── GIVEN INFORMATION ──
-- ==== Sys2Proof/Machine/Integer.lean ====
section
/-! DEFINITION. The meanings of opcode group 0 (R119-R139): integer arithmetic, logic, shifts, counts, fields, bytes, moves and
special registers. -/

namespace Sys2Proof.Machine

/-- The words of an arithmetic entry (R122): `f` of A and S as the type reads them, narrowed. -/
def arith (t : IntTy) (sat : Bool) (c : Opnd) (f : Int → Int → Int) (v : Vals) : List Word :=
  narrow t sat (f (intVal t (natOf v.a)) (srcS t c v.b))

/-- The words of a logic or shift entry (R123, R124): `f` of A and S as patterns. -/
def logic (t : IntTy) (c : Opnd) (f : Nat → Nat → Nat) (v : Vals) : List Word :=
  wordsOf t.wide (f (natOf v.a) (srcN c v.b))

/-- Position and length of BFX and BFI: raw fields, or the low 8 bits of registers B and C (R127). -/
def bfPos (x : Args) (v : Vals) : Nat :=
  match x.b with
  | .imm i => i.toNat
  | _ => natOf v.b % 256
def bfLen (x : Args) (v : Vals) : Nat :=
  match x.c with
  | .imm i => i.toNat
  | _ => natOf v.c % 256

/-- MOVI's words (R134). -/
def moviWords (t : IntTy) (l : Word) : List Word :=
  match t with
  | .s64 => [l, if l.msb then 0xFFFFFFFF else 0]
  | .u64 => [l, 0]
  | _ => [l]

/-- NOP: no effect beyond the pc (R135). -/
def execNop (x : Args) (s : State) : Out :=
  issue s (issOf (.nop x)) (pureBody (fun _ => []))

/-- IADD: A + S (R122). -/
def execIadd (x : Args) (t : IntTy) (sat : Bool) (s : State) : Out :=
  issue s (issOf (.iadd x t sat)) (pureBody (arith t sat x.c (· + ·)))

/-- ISUB: A - S (R122). -/
def execIsub (x : Args) (t : IntTy) (sat : Bool) (s : State) : Out :=
  issue s (issOf (.isub x t sat)) (pureBody (arith t sat x.c (· - ·)))

/-- IMUL: A * S (R122). -/
def execImul (x : Args) (t : IntTy) (sat : Bool) (s : State) : Out :=
  issue s (issOf (.imul x t sat)) (pureBody (arith t sat x.c (· * ·)))

/-- IMULHI: floor(A * S / 2^w) (R122). -/
def execImulhi (x : Args) (t : IntTy) (s : State) : Out :=
  issue s (issOf (.imulhi x t)) (pureBody (arith t false x.c (fun a b => a * b / 2 ^ IntTy.w t)))

/-- IMAD: A * B + C (R122). -/
def execImad (x : Args) (t : IntTy) (sat : Bool) (s : State) : Out :=
  issue s (issOf (.imad x t sat)) (pureBody (fun v => narrow t sat
    (intVal t (natOf v.a) * intVal t (natOf v.b) + srcC t x.c v.c)))

/-- IMIN: the lesser (R122). -/
def execImin (x : Args) (t : IntTy) (s : State) : Out :=
  issue s (issOf (.imin x t)) (pureBody (arith t false x.c min))

/-- IMAX: the greater (R122). -/
def execImax (x : Args) (t : IntTy) (s : State) : Out :=
  issue s (issOf (.imax x t)) (pureBody (arith t false x.c max))

/-- IABS: |A| (R122). -/
def execIabs (x : Args) (t : IntTy) (sat : Bool) (s : State) : Out :=
  issue s (issOf (.iabs x t sat)) (pureBody (fun v => narrow t sat (intVal t (natOf v.a)).natAbs))

/-- AND (R123). -/
def execAnd (x : Args) (t : IntTy) (s : State) : Out :=
  issue s (issOf (.and x t)) (pureBody (logic t x.c (· &&& ·)))

/-- OR (R123). -/
def execOr (x : Args) (t : IntTy) (s : State) : Out :=
  issue s (issOf (.or x t)) (pureBody (logic t x.c (· ||| ·)))

/-- XOR (R123). -/
def execXor (x : Args) (t : IntTy) (s : State) : Out :=
  issue s (issOf (.xor x t)) (pureBody (logic t x.c (· ^^^ ·)))

/-- ANDN: A and not S (R123). -/
def execAndn (x : Args) (t : IntTy) (s : State) : Out :=
  issue s (issOf (.andn x t)) (pureBody (logic t x.c (nandn (IntTy.w t))))

/-- LOP3: a bitwise function of A, B and the old D (R125). -/
def execLop3 (x : Args) (t : IntTy) (s : State) : Out :=
  issue s (issOf (.lop3 x t)) (pureBody (fun v =>
    wordsOf t.wide (lop3N (srcN x.c []) (natOf v.a) (natOf v.b) (natOf v.d) (IntTy.w t))))

/-- SHL (R124). -/
def execShl (x : Args) (t : IntTy) (s : State) : Out :=
  issue s (issOf (.shl x t)) (pureBody (logic t x.c (shlN (IntTy.w t))))

/-- SHR (R124). -/
def execShr (x : Args) (t : IntTy) (s : State) : Out :=
  issue s (issOf (.shr x t)) (pureBody (logic t x.c (shrN (IntTy.w t))))

/-- SAR (R124). -/
def execSar (x : Args) (t : IntTy) (s : State) : Out :=
  issue s (issOf (.sar x t)) (pureBody (logic t x.c (sarN (IntTy.w t))))

/-- ROTL (R124). -/
def execRotl (x : Args) (t : IntTy) (s : State) : Out :=
  issue s (issOf (.rotl x t)) (pureBody (logic t x.c (rotlN (IntTy.w t))))

/-- POPC (R126): D is 32 bits at either width. -/
def execPopc (x : Args) (t : IntTy) (s : State) : Out :=
  issue s (issOf (.popc x t)) (pureBody (fun v => [word (popcN (natOf v.a) (IntTy.w t))]))

/-- CLZ (R126): D is 32 bits at either width. -/
def execClz (x : Args) (t : IntTy) (s : State) : Out :=
  issue s (issOf (.clz x t)) (pureBody (fun v => [word (clzN (natOf v.a) (IntTy.w t))]))

/-- BREV (R126). -/
def execBrev (x : Args) (t : IntTy) (s : State) : Out :=
  issue s (issOf (.brev x t)) (pureBody (fun v => wordsOf t.wide (brevN (IntTy.w t) (natOf v.a) (IntTy.w t))))

/-- BFX (R127). -/
def execBfx (x : Args) (t : IntTy) (s : State) : Out :=
  issue s (issOf (.bfx x t)) (pureBody (fun v =>
    wordsOf t.wide (bfxN t.signed (IntTy.w t) (natOf v.a) (bfPos x v) (bfLen x v))))

/-- BFI (R127). -/
def execBfi (x : Args) (t : IntTy) (s : State) : Out :=
  issue s (issOf (.bfi x t)) (pureBody (fun v =>
    wordsOf t.wide (bfiN (IntTy.w t) (natOf v.a) (natOf v.d) (bfPos x v) (bfLen x v))))

/-- PRMT (R128). -/
def execPrmt (x : Args) (s : State) : Out :=
  issue s (issOf (.prmt x)) (pureBody (fun v => [word (prmtN (natOf v.a) (natOf v.b) (natOf v.c))]))

/-- IDP4 (R129). -/
def execIdp4 (x : Args) (t : IntTy) (sat : Bool) (bb : Idp4B) (s : State) : Out :=
  issue s (issOf (.idp4 x t sat bb)) (pureBody (fun v => narrow t sat
    (idp4X t.signed (match bb with
      | .same => t.signed
      | .u8 => false
      | .s8 => true) (natOf v.a) (natOf v.b) (srcC t x.c v.c))))

/-- LEA: B + (Ext(A) << C) modulo 2^64 (R130). -/
def execLea (x : Args) (t : IntTy) (s : State) : Out :=
  issue s (issOf (.lea x t)) (pureBody (fun v =>
    wordsOf true (wrapTo 64 ((natOf v.b : Int) + intVal t (natOf v.a) * 2 ^ srcN x.c []))))

/-- ICMP: a predicate, the relation of A and S in the type (R131). -/
def execIcmp (x : Args) (t : IntTy) (rel : Rel) (s : State) : Out :=
  issue s (issOf (.icmp x t rel)) (pureBody (fun v =>
    boolWord (relInt rel (intVal t (natOf v.a)) (srcS t x.c v.b))))

/-- SEL: A where predicate C holds, else B (R132). -/
def execSel (x : Args) (t : IntTy) (s : State) : Out :=
  issue s (issOf (.sel x t)) (pureBody (fun v => if (v.c.headD 0).getLsbD 0 then v.a else v.b))

/-- MOV (R133). -/
def execMov (x : Args) (t : IntTy) (s : State) : Out :=
  issue s (issOf (.mov x t)) (pureBody (fun v => v.a))

/-- MOVI (R134). -/
def execMovi (x : Args) (t : IntTy) (lit : Word) (s : State) : Out :=
  issue s (issOf (.movi x t lit)) (pureBody (fun _ => moviWords t lit))

/-! ### Special registers (R136-R139) -/

/-- The numbers of R137 and how many registers each takes. -/
def specialRegs (n : Nat) : Option Nat :=
  if [0x00, 0x03, 0x08, 0x09, 0x10, 0x1A, 0x21, 0x31, 0x32, 0x33].contains n then some 2
  else if n = 0x0A then some 4
  else if [0x01, 0x02, 0x04, 0x05, 0x06, 0x19, 0x20, 0x30].contains n ∨ (0x11 ≤ n ∧ n ≤ 0x18) ∨ (0x28 ≤ n ∧ n ≤ 0x2F) then some 1
  else none

/-- The numbers the Easel core can read (R137); the management processor reads the same (it is not a vector core). -/
def scalarReads (n : Nat) : Bool := n == 4 || n == 0x21 || (0x28 ≤ n && n ≤ 0x2F)

/-- MOVSW may write the number (R137). -/
def specialWritable (n : Nat) : Bool := (0x11 ≤ n && n ≤ 0x19) || n == 0x20 || n == 0x32

/-- Handler-only numbers (R137). -/
def handlerOnly (n : Nat) : Bool := 0x30 ≤ n && n ≤ 0x33

/-- The number in C. -/
def regNumber (x : Args) : Nat := srcN x.c []

/-- The checks of R137 in their place among those of R118. -/
def specialCheck (n : Nat) (write : Bool) (s : State) (a : Actor) (t : Thread) : Option Cause :=
  if !isVector a && !scalarReads n then some { code := 0x07 }
  else if (specialRegs n).isNone then some { code := 0x03 }
  else if handlerOnly n && !(t.inHandler || isFirmware a t) then some { code := 0x08 }
  else if write && !specialWritable n then some { code := 0x03 }
  else if write && 0x11 ≤ n && n ≤ 0x19 && ((s.pktOf t).record || (s.pktOf t).replay) then some { code := 0x08 }
  else none

/-- CORE: die, cluster within the die, core within the cluster (R23); the Easel core's CORE field reads zero (R137); it is telemetry
(R24). The management processor stands on no compute die: its value is free. -/
def State.coreReg (s : State) (a : Actor) : Word :=
  match a with
  | .mp => s.fw 0
  | _ =>
    let c := s.coreOf a
    word (dieOfCore c * 128 + (clusterOfCore c % 20) * 4 + c % 4)

/-- The bits of field 1 of a launch's WIDs (R13). -/
def Packet.w1 (p : Packet) : Nat := p.w.getD 1 0

/-- ROLE as stored (R26) and PART (R25) of the actor's squad. -/
def State.squadOf (s : State) (a : Actor) : Squad := (s.squad? (squadKey a)).getD { crew := 0, num := 0, shadow := false }

/-- The frontier's key as FRONTIER reads (R366, R367): all ones outside a domain and once it has ended. -/
def State.frontierKey (s : State) (a : Actor) (t : Thread) : Nat :=
  match s.taskOf a, t.launch with
  | some _, some l => (s.frontier l).getD (2 ^ 128 - 1)
  | _, _ => 2 ^ 128 - 1

/-- The words a special register reads, low first (R136-R139, R366), and the state after the read: FRONTIER may lag, never
decreasing for one thread (R367); CLOCK never decreases for one thread either (R138). [DEDUCED, log 8] -/
def State.readSpecial (s : State) (a : Actor) (t : Thread) (n : Nat) : List Word × State :=
  let pk := s.pktOf t
  let two (v : Nat) : List Word := wordsOf true v
  if n = 0x00 then (two t.wid.toNat, s)
  else if n = 0x01 then ([word (t.wid.toNat % 32)], s)
  else if n = 0x02 then ([word (t.wid.toNat / 32 % 2 ^ pk.w1)], s)
  else if n = 0x03 then (two (t.wid.toNat / 2 ^ (5 + pk.w1)), s)
  else if n = 0x04 then ([s.coreReg a], s)
  else if n = 0x05 then ([word (s.squadOf a).part], s)
  else if n = 0x06 then ([(s.squadOf a).role.setWidth 32], s)
  else if n = 0x08 then (two (((s.taskOf a).map (fun k => k.key / 2 ^ 64)).getD 0), s)
  else if n = 0x09 then (two (((s.taskOf a).map (fun k => k.key % 2 ^ 64)).getD 0), s)
  else if n = 0x0A then
    let (old, s) := s.freeBit
    let k := s.frontierKey a t
    let r := if old then min k (t.frontierSeen.getD k) else k
    (two r ++ two (r / 2 ^ 64), s.updThread a (fun u => { u with frontierSeen := some r }))
  else if n = 0x10 then (two pk.seed.toNat, s)
  else if 0x11 ≤ n ∧ n ≤ 0x18 then ([cget 0 t.dcount (n - 0x11)], s)
  else if n = 0x19 then ([t.rcount], s)
  else if n = 0x1A then (two pk.cvbase.toNat, s)
  else if n = 0x20 then ([((s.crew? (crewOf a)).map (·.bankconf)).getD 0], s)
  else if n = 0x21 then
    let k := max (s.cycle (s.issuerOf a)) t.clockSeen
    (two k, s.updThread a (fun u => { u with clockSeen := k }))
  else if 0x28 ≤ n ∧ n ≤ 0x2F then ([pk.shape.getD (n - 0x28) 0], s)
  else if n = 0x30 then ([word t.trap.cause], s)
  else if n = 0x31 then (two t.trap.detail.toNat, s)
  else if n = 0x32 then (two t.trap.epc.toNat, s)
  else if n = 0x33 then (two t.trap.ewid.toNat, s)
  else ([], s)

/-- The effect of MOVSW (R136, R137). -/
def State.writeSpecial (s : State) (a : Actor) (n : Nat) (ws : List Word) : State :=
  let w := ws.headD 0
  if 0x11 ≤ n ∧ n ≤ 0x18 then s.updThread a (fun t => { t with dcount := cset 0 t.dcount (n - 0x11) w })
  else if n = 0x19 then s.updThread a (fun t => { t with rcount := w })
  else if n = 0x20 then s.updCrew (crewOf a) (fun c => { c with bankconf := w })
  else if n = 0x32 then s.updThread a (fun t => { t with trap := { t.trap with epc := dword (natOf ws / 4 * 4) } })
  else s

/-- The draw counters count retired draws (R318): a read or a write of one waits for the thread's draws and `.sr` conversions
under way. -/
def State.drawsPending (s : State) (a : Actor) (n : Nat) : Bool :=
  0x11 ≤ n && n ≤ 0x19 && (s.flightsOf a).any (fun f => f.work.counts)

/-- D of MOVS by the register's width (R136). -/
def movsArgs (x : Args) : Args :=
  match x.d, specialRegs (regNumber x) with
  | .reg c, some 2 => { x with d := .pair c }
  | .reg c, some 4 => { x with d := .run c 4 }
  | _, _ => x

/-- MOVS (R136, R137). -/
def execMovs (x : Args) (s : State) : Out :=
  issueChk s (issOf (.movs (movsArgs x))) (specialCheck (regNumber x) false s) (fun a t _ s =>
    if s.drawsPending a (regNumber x) then .stay .none
    else
      let (ws, s) := s.readSpecial a t (regNumber x)
      .done ws s)

/-- MOVSW (R136, R137). -/
def execMovsw (x : Args) (s : State) : Out :=
  issueChk s (issOf (.movsw x)) (specialCheck (regNumber x) true s) (fun a _ v s =>
    if s.drawsPending a (regNumber x) then .stay .none
    else .done [] (s.writeSpecial a (regNumber x) v.a))

end Sys2Proof.Machine
end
───
Search the lines above for the string "Machine" and copy each line that has it.

**RESPONSE BOX**
-- ==== Sys2Proof/Machine/Integer.lean ====
namespace Sys2Proof.Machine
end Sys2Proof.Machine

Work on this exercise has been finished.